- Native name: Чандалаш (Kyrgyz)

Location
- Country: Kyrgyzstan
- Region: Jalal-Abad Region
- District: Chatkal District

Physical characteristics
- Source: Talas Alatau
- Mouth: Chatkal
- • coordinates: 41°40′55″N 70°52′38″E﻿ / ﻿41.6820°N 70.8771°E
- Length: 94 km (58 mi)
- Basin size: 1,157 km^{2} (447 sq mi)
- • average: 11.7 m^{3}/s (410 cu ft/s)
- • minimum: 2.8 m^{3}/s (99 cu ft/s)
- • maximum: 30.1 m^{3}/s (1,060 cu ft/s)

Basin features
- Progression: Chatkal→ Chirchiq→ Syr Darya→ North Aral Sea
- • right: Kaiyng-Suu,

= Chandalash =

The Chandalash (Чандалаш) is a river in the Pskem Mountains of Chatkal District in Jalal-Abad Region in western Kyrgyzstan.

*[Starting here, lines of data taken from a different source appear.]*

/-! ## Transfers (R131, R132) -/

def State.dropXfer (s : State) (id : Nat) : State := { s with xfers := s.xfers.filter (fun x => x.id != id) }
def State.setUnit (s : State) (i : Nat) (u : UnitSlot) : State := { s with units := s.units.set i u }
/-- The core and first tile of a physical address. -/
def tileOfPa (pa : Nat) : Nat × Nat := (touchedTiles (paLocal pa) 1).headD (0, 0)
/-- A request that a channel home makes: performed or held at once at a home of this module. -/
def State.ask (s : State) (c who asid op : Nat) (h : Home) (rop : ROp) : State :=
  let r : Req := ⟨s.nextId, .core c, who, op, h, rop, 0, Under.none, false, false, none, 0, 0, false, false⟩
  let s1 : State := { s with nextId := s.nextId + 1 }
  match h with
  | .remote m => s1.tell m (portOf c) who asid (.req r)
  | _ => s1.arriveReq r
/-- The claims of the destination tiles of a transfer leave the channel home (R81, R131). -/
def State.claimAll (s : State) (x : Xfer) : State :=
  (List.range x.n).foldl (fun s i =>
    let pa := x.dst + i * x.tile
    let t := tileOfPa pa
    let r : Req := ⟨s.nextId, .core x.core, 0, x.id, s.homeOf pa, .claim t.1 t.2 (.transfer s.modid x.core x.id i), 0, Under.none, false, false, none, 0, 0, false, false⟩
    match s.homeOf pa with
    | .remote m => ({ s with nextId := s.nextId + 1 } : State).tell m (portOf x.core) x.payer.1 x.payer.2 (.req r)
    | h => s.send (.core x.core) h (.req r)) s
/-- What a deferred transfer needs next: the record of the waymark that it re-sends, or a lend record; then the reference goes into its ring slot,
an eager tensor to its destination, or the waymark is installed (R99 steps 2 and 3, R103, R104, R132). -/
def State.deferStep (s : State) (x : Xfer) (o : ChanOp) : State :=
  let ty := s.xferType x
  if o.resend && decide (o.lend = 0) && !o.eager then
    s.ask x.core o.who o.asid x.id (if hModule o.va = s.modid then .core (hHome o.va) else .remote (hModule o.va)) (.mark true (hHome o.va) (hSlot o.va) o.va ty x.core x.slot)
  else if o.lend = 0 ∧ o.eager = false then
    s.ask x.core o.who o.asid x.id (s.homeOf o.val.toNat)
      (.lendOpen (paLocal o.val.toNat) (tyCount ty * tyTile ty) (tyCount ty) x.core x.slot (s.epHandle x.core (x.slot + 1)))
  else match x.recv with
    | none =>
      -- the lend's holder is the receive end until the RECVT
      let s1 := if o.resend && !o.eager then s.send (.core x.core) (s.homeOf o.val.toNat) (.relink o.lend (s.epHandle x.core (x.slot + 1))) else s
      (s1.modEp x.core (x.slot + 1) (fun r => { r with refs := r.refs ++ [o] })).claimAll x
    | some r =>
      if o.eager then
        let y := { x with src := o.val.toNat }
        (s.modXfer x.id (fun _ => y)).claimAll y
      else
        let w : Lent := ⟨o.lend, o.val.toNat, x.n, x.tile, ty, o.live⟩
        let t := tileOfPa x.dst
        s.ask x.core r.who x.payer.2 x.id (s.homeOf x.dst) (.markOpen t.1 t.2 w r.va x.core x.slot)
/-- A send is over, whose process may have been told no more than that it completed: a FENCE hears it on the module that issued the send, or to which
the process has moved since (R236). -/
def State.sendOver (s : State) (o : ChanOp) : State :=
  match o.via with
  | .remote _ _ => s.chanTell o (.farEnd o.who o.op 0)
  | _ => s.farOver o.who o.op
/-- A word that a unit takes: a timer is armed, a host queue holds it (R139). -/
def State.unitWord (s : State) (i : Nat) (o : ChanOp) : State :=
  let u := s.unit i
  let s1 := if u.unit = 10 then s.setUnit i { u with deadline := some o.val.toNat } else s.setUnit i { u with outq := u.outq ++ [leBytes 8 o.val.toNat] }
  (s1.chanAnswer o (.vals [])).sendOver o
/-- A transfer starts, once no promotion holds it: by class. -/
def State.beginXfer (s : State) (x : Xfer) : State :=
  let cls := tyClass (s.xferType x)
  match x.send with
  | some o =>
    if x.core = 1536 then
      -- a unit reads the tiles of a SENDT one after the other (R139)
      if o.form = 4 then (s.dropXfer x.id).unitWord x.slot o else s.xferNext x 0
    else if cls = 0 ∧ x.ringSlot = none then
      -- rendezvous of a word: the sender completes at the match
      (s.chanAnswer o (.vals [])).modXfer x.id (fun x => { x with done := x.n })
    else if cls = 2 then s.deferStep x o
    else s.claimAll x
  | none => if x.fromRing ∧ cls ≠ 1 then s.xferNext x 0 else s.claimAll x
/-- Whether the send of a transfer that is accepted now is promoted to SYS: its receive end has no owner, or one on another module than the
sender; of a unit its module counts (R150). -/
def State.promotes (s : State) (x : Xfer) : Bool :=
  match x.send with
  | none => false
  | some o =>
    let r := s.ep x.core (x.slot + 1)
    if x.core = 1536 then !s.ours o else !(decide (r.state = 2)) || decide (s.moduleOf r.owner ≠ s.moduleOf o.who)
/-- A transfer is recorded; a promoted one waits for the sending core's release (R150). -/
def State.openXfer (s : State) (x0 : Xfer) : State :=
  let hold := s.promotes x0
  let x := { x0 with id := s.nextId, promoted := hold }
  let s1 : State := { s with xfers := s.xfers ++ [x], nextId := s.nextId + 1 }
  match hold, x.send with
  | true, some o =>
    if s.ours o then s1.send (.core x.core) (.core (coreOf (s.keyOf o.who))) (.promote (s.keyOf o.who) o.op x.id) else s1.chanTell o (.promote o.who o.op x.id)
  | _, _ => s1.beginXfer x
/-- A blank transfer of a channel end. -/
def xferOf (c slot n tile : Nat) : Xfer := ⟨0, c, slot, none, none, 0, 0, n, tile, 0, 0, none, none, false, [], []⟩
/-- The send of a transfer is over. -/
def State.farDone (s : State) (x : Xfer) : State := match x.send with | some o => s.sendOver o | none => s
/-- A transfer is abandoned: what moves for it stops and its claimed tiles go back (R116, R137). -/
def State.abandonXfer (s : State) (x : Xfer) : State :=
  let mineC (c : Claimant) : Bool := match c with | .transfer m _ i _ => decide (m = s.modid ∧ i = x.id) | _ => false
  let back (s : State) (e : Nat × Tag) : State :=
    let pa := x.dst + e.1 * x.tile
    let t := tileOfPa pa
    match s.homeOf pa with
    | .remote m => s.tell m (portOf x.core) x.payer.1 x.payer.2 (.unclaim t.1 t.2 (.transfer s.modid x.core x.id e.1) e.2)
    | _ => if s.tag t.1 t.2 = .pending then s.setTag t.1 t.2 (if e.2 = .via then .empty else e.2) else s
  let s1 := x.prior.foldl back s
  let mine (b : Body) : Bool := match b with
    | .xferRead i _ => decide (i = x.id)
    | .stream b => mineC b.who
    | .req r => (match r.rop with | .claim _ _ c => mineC c | _ => decide (r.op = x.id))
    | _ => false
  let gone := (s1.net.filter (fun n => mine n.body)).map (·.id)
  let held (r : Req) : Bool := match r.rop with
    | .claim _ _ c => mineC c
    | .engine _ _ (.msg m) => gone.contains m
    | .lendOpen .. | .mark .. | .markOpen .. | .install .. => decide (r.op = x.id)
    | _ => false
  (({ s1 with net := s1.net.filter (fun n => !mine n.body), held := s1.held.filter (fun r => !held r) } : State).dropXfer x.id).settle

The river is formed at the south west slope of Talas Alatau and flows into the Chatkal. It is 94 km long, and has a drainage basin of 1157 km2. The average annual discharge is 11.7 m3/s. The maximum flow is 30.1 m3/s in June, and the minimum - 2.7 m3/s - 2.8 m3/s in March.